### The input
****

theorem slotFed_cycled (s : State) (i : Issue) (c k : Nat) : slotFed (cycled s i) c k = slotFed s c k := rfl
theorem slotRoutes_cycled (s : State) (i : Issue) (c k : Nat) : slotRoutes (cycled s i) c k = slotRoutes s c k := rfl
theorem slotPorts_cycled (s : State) (i : Issue) (c k : Nat) : slotPorts (cycled s i) c k = slotPorts s c k := rfl

theorem slotSpace_cycled (s : State) (i : Issue) (c k : Nat) : slotSpace (cycled s i) c k = slotSpace s c k := by
  rw [slotSpace, slot_cycled, slotSpace]

theorem pushReady_cycled (s : State) (i : Issue) (c k : Nat) : pushReady (cycled s i) c k = pushReady s c k := by
  simp only [pushReady, slotSpace_cycled, slotRoutes_cycled, slotPorts_cycled]
  rfl

theorem outSpace_cycled (s : State) (i : Issue) (c k : Nat) : outSpace (cycled s i) c k = outSpace s c k := by
  simp only [outSpace, slotSpace_cycled, slotRoutes_cycled, slotPorts_cycled]
  rfl

/-- Entries that have certainly arrived all count (R294). -/
theorem availCount_arrived {s : State} {q : InSlot} (hd : q.dropping = false) (h : ∀ e ∈ q.entries, e.lag < s.ct.toNat - e.time.toNat) :
    availCount s q = (q.entries.length, s) := by
  have hyoung : q.entries.reverse.takeWhile (fun e => decide (s.ct.toNat - e.time.toNat ≤ e.lag)) = [] := by
    rw [List.takeWhile_eq_nil_iff]
    intro hl
    rw [decide_eq_true_eq]
    exact Nat.not_le.2 (h _ (List.mem_reverse.1 (List.getElem_mem hl)))
  unfold availCount
  simp only [hd, hyoung, List.length_nil, Bool.false_eq_true, if_false, if_true]

/-! ## Streams (R294-R297) -/

section
variable {s : State} {i : Issue} {k : Fin 4}

theorem execCellPop_entry {d : Fin 16} {e : SlotEntry} {r : List SlotEntry} (h : cellReady s i (encS 0x28 d.val k.val false 0 false) = true)
    (hfed : slotFed s i.cell.val k.val = true) (hd : ((s.cell i.cell.val).slot k.val).dropping = false)
    (he : ((s.cell i.cell.val).slot k.val).entries = e :: r) :
    exec (.cellPop i d k) s = .next ((pumpPorts ((cycled s i).modCell i.cell.val fun x =>
      { (x.modSlot k.val fun y => { y with entries := r, begun := !e.entry.eop }).setG d e.entry.data with
        sb := BitVec.ofNat 4 (b2n e.entry.eop * 8 + b2n e.entry.abort * 4 + e.entry.qual.toNat) })).modCell i.cell.val fun x =>
      { x with pc := x.pc + 1, lateReg := some d.val }) :=
  cellIssue_done h (by simp only [slotFed_cycled, hfed, slot_cycled, hd, he, Bool.not_true, Bool.false_eq_true, if_false])

theorem execCellPop_empty {d : Fin 16} (h : cellReady s i (encS 0x28 d.val k.val false 0 false) = true)
    (hfed : slotFed s i.cell.val k.val = true) (he : ((s.cell i.cell.val).slot k.val).entries = []) :
    exec (.cellPop i d k) s = .next ((cycled s i).bump (Reg.CELL_POPSTALL i.cell.val) 31 0 i.cycles) := by
  refine cellIssue_stallPop h ?_
  simp only [slotFed_cycled, hfed, slot_cycled, he, Bool.not_true, Bool.false_eq_true, if_false]
  cases ((s.cell i.cell.val).slot k.val).dropping <;> rfl

theorem execCellPop_unfed {d : Fin 16} (h : cellReady s i (encS 0x28 d.val k.val false 0 false) = true)
    (hfed : slotFed s i.cell.val k.val = false) : exec (.cellPop i d k) s = .next (cellFault (cycled s i) i.cell.val 3) :=
  cellIssue_fault h (by simp only [slotFed_cycled, hfed, Bool.not_false, if_true])

theorem execCellPush_route {a : Fin 16} {e : Bool} {q : BitVec 2} {x : Bool} {r : Route}
    (h : cellReady s i (encS 0x29 a.val k.val e q x) = true) (hr : slotRoutes s i.cell.val k.val = [r])
    (hp : slotPorts s i.cell.val k.val = []) (hready : pushReady s i.cell.val k.val = true) :
    exec (.cellPush i a k e q x) s = .next ((deliver (cycled s i) [(r.dstCell, r.dstSlot)]
      { entry := { data := (s.cell i.cell.val).greg a, eop := e, abort := x, qual := q }, time := s.ct,
        lag := (2 + r.hops) / 2 + 1 }).modCell i.cell.val fun x => { x with pc := x.pc + 1, lateReg := none }) :=
  cellIssue_done h (by simp only [slotRoutes_cycled, slotPorts_cycled, pushReady_cycled, hr, hp, hready, greg_cycled]; rfl)

theorem execCellDrop_fed (h : cellReady s i (encS 0x2A 0 k.val false 0 false) = true) (hfed : slotFed s i.cell.val k.val = true) :
    exec (.cellDrop i k) s = .next ((pumpPorts ((cycled s i).modCell i.cell.val fun x => x.modSlot k.val slotDrop)).modCell i.cell.val
      fun x => { x with pc := x.pc + 1, lateReg := none }) :=
  cellIssue_done h (by simp only [slotFed_cycled, hfed, Bool.not_true, Bool.false_eq_true, if_false])

theorem execCellAvail_arrived {d : Fin 16} (h : cellReady s i (encS 0x2B d.val k.val false 0 false) = true)
    (hfed : slotFed s i.cell.val k.val = true) (hd : ((s.cell i.cell.val).slot k.val).dropping = false)
    (he : ∀ e ∈ ((s.cell i.cell.val).slot k.val).entries, e.lag < s.ct.toNat - e.time.toNat) :
    exec (.cellAvail i d k) s =
      .next (cellNext s i none fun x => x.setG d (BitVec.ofNat 32 ((s.cell i.cell.val).slot k.val).entries.length)) := by
  refine cellIssue_changesCell h ?_
  simp only [slotFed_cycled, hfed, slot_cycled, availCount_arrived (s := cycled s i) hd he, Bool.not_true, Bool.false_eq_true, if_false]

theorem execCellSpace_routed {d : Fin 16} (h : cellReady s i (encS 0x2C d.val k.val false 0 false) = true)
    (hr : slotRoutes s i.cell.val k.val ≠ []) :
    exec (.cellSpace i d k) s = .next (cellNext s i none fun x => x.setG d (BitVec.ofNat 32 (outSpace s i.cell.val k.val))) := by
  have hne : (slotRoutes s i.cell.val k.val).isEmpty = false := by simpa using hr
  refine cellIssue_changesCell h ?_
  simp only [slotRoutes_cycled, slotPorts_cycled, hne, outSpace_cycled, Bool.false_and, Bool.false_eq_true, if_false]

end

/-- Settles O35, instruction by instruction. -/
theorem cellStreams : Obligations.CellStreams := by
  unfold Obligations.CellStreams
  exact ⟨fun _ _ _ _ _ _ => execCellPop_entry, fun _ _ _ _ h => ⟨execCellPop_empty h, execCellPop_unfed h⟩,
    fun _ _ _ _ _ _ _ _ => execCellPush_route, fun _ _ _ => execCellDrop_fed, fun _ _ _ _ => execCellAvail_arrived,
    fun _ _ _ _ => execCellSpace_routed⟩

end Sys2Proof.Machine
end

section
/-! The passes of a load, the drain and the tally port (R263-R275; O40). -/

namespace Sys2Proof.Machine

/-! ## Passes -/

section
variable {s : State} {j : LoadJob} (hl : s.live = true) (hj : s.fab.load = some j)
include hl hj

theorem execCheckPassDone_failed (hp : j.phase = .checking) : exec (.checkPassDone true) s = .next (loadEnd s j Err.FAB_STAGING) := by
  show execCheckPassDone true s = _
  simp [execCheckPassDone, whenLive, hl, hj, hp]

theorem execCheckPassDone_refused (hp : j.phase = .checking) {c : Half} {b : Option Body}
    (h : checkChoreo s (s.buf j.buf).bytes = (c, b)) (hc : c ≠ 0) : exec (.checkPassDone false) s = .next (loadEnd s j c) := by
  show execCheckPassDone false s = _
  simp only [execCheckPassDone, whenLive_live _ hl, hj, hp, h, reduceCtorEq, Bool.false_eq_true, if_false, if_true]
  split
  next heq => exact absurd (congrArg Prod.fst heq) hc
  next heq => cases heq; rfl

theorem execCheckPassDone_passed (hp : j.phase = .checking) {b : Body} (h : checkChoreo s (s.buf j.buf).bytes = (0, some b)) :
    exec (.checkPassDone false) s = .next (checkPassed s j b) := by
  show execCheckPassDone false s = _
  simp [execCheckPassDone, whenLive, hl, hj, hp, h]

****

### Problem requirements
Proceeding from the line containing "theorem cellStreams : Obligations.CellStreams" through the line containing "exact ⟨fun _", transcribe the lines above exactly, both end lines included.

### Response
theorem cellStreams : Obligations.CellStreams := by
  unfold Obligations.CellStreams
  exact ⟨fun _ _ _ _ _ _ => execCellPop_entry, fun _ _ _ _ h => ⟨execCellPop_empty h, execCellPop_unfed h⟩,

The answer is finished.